Привык он быстро к своему приюту,
где всё что надо, но уют – в уме.
Ведь он не венгр, чтоб чуять сердцем смуту
при виде вилл на Розовом Холме
ценою в три-четыре миллиона,
нечаянно отысканных в суме.
Пусть он живет в квартире без балкона,
но за окном багряный вьется плющ,
врастая в стену серого бетона,
хрустя, как в коробке скребется хрущ…
Светло и одиноко.
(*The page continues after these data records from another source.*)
/-- Settles O44: for each row the checks of its table, in their order. -/
theorem writesAreCheckedForCountLengthAndIndex : Obligations.WritesAreCheckedForCountLengthAndIndex := by
  unfold Obligations.WritesAreCheckedForCountLengthAndIndex
  intro s p r h i table level size limit listed may k refused
  have checks {cmd : Byte} {t : Table} (tells : ∀ st : Status, writeChecks t (requestArgs cmd table k r) = some st →
        exec i s = .next (s.answered p r (commandCode i) table k st.code k r.count []))
      (entry : t = .config → k.toNat ≤ 2) (length : t.writeSize k.toNat = size) (bound : t.size = limit)
      (sdt : table = 1 → t = .sdt) :
      (r.count ≠ 1 ∨ r.data.length ≠ size → refused 8) ∧
        (r.count = 1 → r.data.length = size → limit ≤ k.toNat ∨ (table = 1 ∧ k.toNat % 64 = 0) → refused 4) := by
    refine ⟨fun bad => tells .malformed (writeChecks_malformed entry (length.symm ▸ bad)), fun count fits outside =>
      tells .badIndex (writeChecks_badIndex entry count (fits.trans length.symm) ?_)⟩
    rw [Table.hasIndex_iff, bound]
    rintro ⟨inside, notNull⟩
    exact outside.elim (Nat.not_le_of_lt inside) fun ⟨first, null⟩ => notNull ⟨sdt first, null⟩
  simp only [List.mem_cons, Prod.mk.injEq, List.not_mem_nil, or_false] at listed
  rcases listed with ⟨rfl, rfl, rfl, rfl, rfl⟩ | ⟨rfl, rfl, rfl, rfl, rfl⟩ | ⟨rfl, rfl, rfl, rfl, rfl⟩ |
    ⟨rfl, rfl, rfl, rfl, rfl⟩ | ⟨rfl, rfl, rfl, rfl, rfl⟩ | ⟨rfl, rfl, rfl, rfl, rfl⟩ | ⟨rfl, rfl, rfl, rfl, rfl⟩ |
    ⟨rfl, rfl, rfl, rfl, rfl⟩ | ⟨rfl, rfl, rfl, rfl, rfl⟩ | ⟨rfl, rfl, rfl, rfl, rfl⟩
  · exact checks (t := .sdt) (fun st => exec_write_checked (t := .sdt) rfl (exec_writeSdt_admits h) (by decide) may)
      (fun config => nomatch config) rfl rfl (by decide)
  · exact checks (t := .sft) (fun st => exec_write_checked (t := .sft) rfl (exec_writeSft_admits h) (by decide) may)
      (fun config => nomatch config) rfl rfl (by decide)
  · exact checks (t := .sft) (fun st => exec_exchange_checked (t := .sft) rfl (exec_exchangeSft_admits h) (by decide) may)
      (fun config => nomatch config) rfl rfl (by decide)
  · exact checks (t := .thr) (fun st => exec_write_checked (t := .thr) rfl (exec_writeThr_admits h) (by decide) may)
      (fun config => nomatch config) rfl rfl (by decide)
  · exact checks (t := .thr) (fun st => exec_exchange_checked (t := .thr) rfl (exec_exchangeThr_admits h) (by decide) may)
      (fun config => nomatch config) rfl rfl (by decide)
  · exact checks (t := .zone) (fun st => exec_write_checked (t := .zone) rfl (exec_writeZone_admits h) (by decide) may)
      (fun config => nomatch config) rfl rfl (by decide)
  · exact checks (t := .slot) (fun st => exec_write_checked (t := .slot) rfl (exec_writeSlot_admits h) (by decide) may)
      (fun config => nomatch config) rfl rfl (by decide)
  · exact checks (t := .config) (fun st => exec_write_checked (t := .config) rfl (exec_writeEpochLength_admits h) (by decide) may)
      (fun _ => Nat.le_of_ble_eq_true rfl) rfl rfl (by decide)
  · exact checks (t := .config) (fun st => exec_write_checked (t := .config) rfl (exec_writeSilenceLimit_admits h) (by decide) may)
      (fun _ => Nat.le_of_ble_eq_true rfl) rfl rfl (by decide)
  · exact checks (t := .config) (fun st => exec_write_checked (t := .config) rfl (exec_writeLineSettings_admits h) (by decide) may)
      (fun _ => Nat.le_of_ble_eq_true rfl) rfl rfl (by decide)

/-! ### CLEAR -/

section
variable {s : State} {p : Port} {r : MgmtOperand} {i : Instr} {table : Byte}
  (row : exec i s = .next ((s.asked p r.commission).take
    (requestRecord p r.env r.commission (requestPayload 7 table r.index r))))
  {target : Target} (named : Target.ofCode table.toNat = some target)
include row named

theorem exec_clear_denied (weak : target.level < (requestRecord p r.env r.commission []).level) :
    exec i s = .next (s.answered p r 7 table r.index 2 r.index r.count []) :=
  exec_answered (a := (requestArgs 7 table r.index r).echo .denied) row
    (by rw [State.take_clear]; exact congrArg (State.serve _ _) (State.clearAnswer_denied named weak))

variable (may : (requestRecord p r.env r.commission []).level ≤ target.level)
include may

theorem exec_clear_malformed (data : r.data ≠ []) :
    exec i s = .next (s.answered p r 7 table r.index 8 r.index r.count []) := by
  have refused : (s.asked p r.commission).clearAnswer (requestRecord p r.env r.commission []).level
      (requestArgs 7 table r.index r) = (s.asked p r.commission, (requestArgs 7 table r.index r).echo .malformed) := by
    unfold State.clearAnswer
    rw [show Target.ofCode (requestArgs 7 table r.index r).table.toNat = some target from named]
    exact (if_neg (Nat.not_lt_of_le may)).trans (if_pos data)
  exact exec_answered (a := (requestArgs 7 table r.index r).echo .malformed) row
    (by rw [State.take_clear]; exact congrArg (State.serve _ _) refused)

theorem exec_clear_ok (data : r.data = []) :
    exec i s = .next (((s.asked p r.commission).clear target).setMgmt
      (.serving (requestRecord p r.env r.commission (requestPayload 7 table r.index r))
        (replyTo s.unitNo p r.env 7 0 r.index r.count []))) := by
  have cleared : (s.asked p r.commission).clearAnswer (requestRecord p r.env r.commission []).level
      (requestArgs 7 table r.index r) =
        ((s.asked p r.commission).clear target, (requestArgs 7 table r.index r).echo .ok) :=
    State.clearAnswer_ok named may data
  rw [row, State.take_clear]
  exact congrArg Host.Outcome.next ((congrArg (State.serve _ _) cleared).trans (State.serve_changed ..))

end

section
variable (s : State)

theorem State.zeroCounters_changes : s.Changes s.zeroCounters [.sdt, .counters, .ports, .slots, .turn] := by
  intro f apart
  cases f
  case sdt | counters | ports | slots | turn => exact absurd (by decide) apart
  all_goals rfl

theorem State.clearAlarm_fields : s.Changes s.clearAlarm [.alarmLoss, .condense] :=
  ((s.setAlarmLoss_changes false).mono (by decide)).andThen (State.evalCondense_changes _)

end

/-- Settles O43: each target is a map over its table. -/
theorem clearsActOnEveryInstance : Obligations.ClearsActOnEveryInstance := by
  unfold Obligations.ClearsActOnEveryInstance
  intro s r h rpl s1 ok refused
  have counters := exec_clearCounters_admits h
  have accessed := exec_clearAccessed_admits h
  have slotFlags := exec_clearSlotFlags_admits h
  have surfaceCounts := exec_clearSurfaceCounts_admits h
  have zoneFlags := exec_clearZoneFlags_admits h
  have alarm := exec_clearAlarm_admits h
  have may : (requestRecord .u r.env r.commission []).level ≤ 2 := requestRecord_level_u rpl (by decide) _ _
  have mayAlarm (rpl : r.env.rpl.toNat ≤ 1) : (requestRecord .u r.env r.commission []).level ≤ 1 :=
    requestRecord_level_u rpl (by decide) _ _
  have served {t : State} {fs : List Field} (kept : s1.Changes t fs) (e : Engine) :
      s1.Changes (t.setMgmt e) (fs ++ [.mgmt]) :=
    (kept.mono fun _ => List.mem_append_left _).andThen (t.setMgmt_changes e) (by simp)
  refine ⟨fun data => ⟨exec_clear_malformed counters rfl may data, exec_clear_malformed accessed rfl may data,
    exec_clear_malformed slotFlags rfl may data, exec_clear_malformed surfaceCounts rfl may data,
    exec_clear_malformed zoneFlags rfl may data, fun rpl => exec_clear_malformed alarm rfl (mayAlarm rpl) data⟩,
    fun data => ⟨?_, ?_, ?_, ?_, ?_, fun rpl => ?_⟩⟩
  · exact ⟨_, exec_clear_ok counters rfl may data, rfl, fun sel => Tbl.get_map _ _ _, rfl, fun p => Tbl.get_map _ _ _,
      fun i => Tbl.get_map _ _ _, rfl, served s1.zeroCounters_changes _⟩
  · exact ⟨_, exec_clear_ok accessed rfl may data, rfl, fun sel => Tbl.get_map _ _ _,
      served (s1.setSdt_changes _) _⟩
  · exact ⟨_, exec_clear_ok slotFlags rfl may data, rfl, fun i => Tbl.get_map _ _ _, served (s1.setSlots_changes _) _⟩
  · exact ⟨_, exec_clear_ok surfaceCounts rfl may data, rfl, fun i => Tbl.get_map _ _ _,
      served (s1.setSurfaces_changes _) _⟩
  · exact ⟨_, exec_clear_ok zoneFlags rfl may data, rfl, fun z => Tbl.get_map _ _ _, served (s1.setZones_changes _) _⟩
  · exact ⟨_, exec_clear_ok alarm rfl (mayAlarm rpl) data, rfl, rfl,
      (s1.setAlarmLoss false).evalCondense_condenseFollows, served s1.clearAlarm_fields _⟩

/-! ### Levels too weak (R176) -/

theorem State.beginCommit_refused {s : State} {q : Request} {a : Args} {st : Status}
    (refused : s.commitRefusal q.level a = some st) : s.beginCommit q a = s.serve q (s, a.echo st) := by
  unfold State.beginCommit
  rw [refused]

theorem State.beginRestart_refused {s : State} {q : Request} {a : Args} {st : Status}
    (refused : restartRefusal q.level a = some st) : s.beginRestart q a = s.serve q (s, a.echo st) := by
  unfold State.beginRestart
  rw [refused]

section
variable {s : State} {p : Port} {r : MgmtOperand} {table : Byte}
  (weak : commandLevel < (requestRecord p r.env r.commission []).level) (h : s.Admits p r.env)
include weak h

theorem exec_svtLoad_denied :
    exec (.svtLoad p table r) s = .next (s.answered p r 4 table r.index 2 r.index r.count []) :=
  exec_answered (a := (requestArgs 4 table r.index r).echo .denied) (exec_svtLoad_admits h)
    (by rw [State.take_svtLoad]; exact congrArg (State.serve _ _) (if_pos weak))

theorem exec_svtCommit_denied :
    exec (.svtCommit p table r) s = .next (s.answered p r 5 table r.index 2 r.index r.count []) := by
  have refused : (s.asked p r.commission).commitRefusal (requestRecord p r.env r.commission []).level
      (requestArgs 5 table r.index r) = some .denied := if_pos weak
  refine exec_answered (a := (requestArgs 5 table r.index r).echo .denied) (exec_svtCommit_admits h) ?_
  rw [State.take_svtCommit]
  exact State.beginCommit_refused refused

theorem exec_restart_denied :
    exec (.restart p table r) s = .next (s.answered p r 8 table r.index 2 r.index r.count []) := by
  have refused : restartRefusal (requestRecord p r.env r.commission []).level
      (requestArgs 8 table r.index r) = some .denied := if_pos weak
  refine exec_answered (a := (requestArgs 8 table r.index r).echo .denied) (exec_restart_admits h) ?_
  rw [State.take_restart]
  exact State.beginRestart_refused refused

end

/-! ### Requests of no other row (R174, R177; log 15) -/

theorem Command.ofCode_eq_none {n : Nat} (unknown : n = 0 ∨ 8 < n) : Command.ofCode n = none := by
  rcases unknown with rfl | above
  · rfl
  · obtain ⟨k, rfl⟩ : ∃ k, n = k + 9 := ⟨n - 9, by omega⟩
    rfl

theorem Subject.ofCode_eq_none {n : Nat} (unknown : n = 0 ∨ 6 < n) : Subject.ofCode n = none := by
  rcases unknown with rfl | above
  · rfl
  · obtain ⟨k, rfl⟩ : ∃ k, n = k + 7 := ⟨n - 7, by omega⟩
    rfl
Жизнь Адама,
прописанного среди райских кущ.
Все было бы о'кей, когда б не драма
крушения иллюзий, морок, бред.
Быть может, на него нашлась бы дама,
но то задора, то досуга нет,
так тратят жизнь, уже недорогую,
поскольку фикс-идея застит свет.
Он выдумал себе любовь другую,
подумать только – к истине нагой!
В дугу не мог согнуть хандру тугую;
за письмами в посольство как изгой
входил, и сердце в бедном трепыхалось,
что твой карась, пробитый острогой.
Во мне он поначалу вызвал жалость.
Когда уходит почва из-под ног,
любая милость власти всё же малость,
тридцатых и сороковых итог:
легко ли отучить интеллигента
входить в госучрежденье, как в острог?
Но надо ж чуять значимость момента!
Теперь-то, слава Богу, нет препон.
Ведь гласность. То статья, то кинолента
твердят, что есть в отечестве закон,
но всё же в каждой проповеди правды
нам долго будет чудиться Гапон.
Чего в нас не осталось, так бравады.
Но закисать негоже всё равно.
Ведь мы любому послабленью рады.
А что б стажеру не пойти в кино?
Не сосчитать киношек в старом Пеште,
но, между тем, и в Буде их полно.
Программа как меню богата: ешьте
глазами фильмы всех концов земли,
замаянную душу распотешьте,
особенно когда вы на мели,
на выбор – секс, космические страсти
или кун-фу в трактовке Брюса Ли.
Но синема и быт – в крутом контрасте.
Одно полезно – насмотреться впрок,
в бессонницу прокручивая части,
чтоб мысли отогнать покруче вбок…
А чтоб стажеру не спуститься также
вниз по ступенькам в винный погребок?
Здесь не стоят у трезвости на страже,
как в наших многоуказных краях.
Давно мы ничего не зрели гаже,
чем рабская возня в очередях,
чем равенство перед бутылкой водки
людей рабочих и похмельных рях.
Утешны статистические сводки
за счет – опять же – униженья масс,
которые так пред указом кротки,
что вырубают лозы напоказ,
ссыпая прах в священные марани,
как будто совесть отменял указ.
Да сколько ж в людях накопилось дряни,
чтоб нам любой из местных держиморд
указывал места средь пьяной рвани?
Чьим промыслом злокозненным народ
в достоинство возвел свое терпенье?
Стажер меж тем в рот капли не берет.
По радио – то разговор, то пенье:
вот метод изучить чужую речь,
за чаем перенять произношенье,
но вечер одинокий – время встреч
со страшным двойником в пространстве гулком.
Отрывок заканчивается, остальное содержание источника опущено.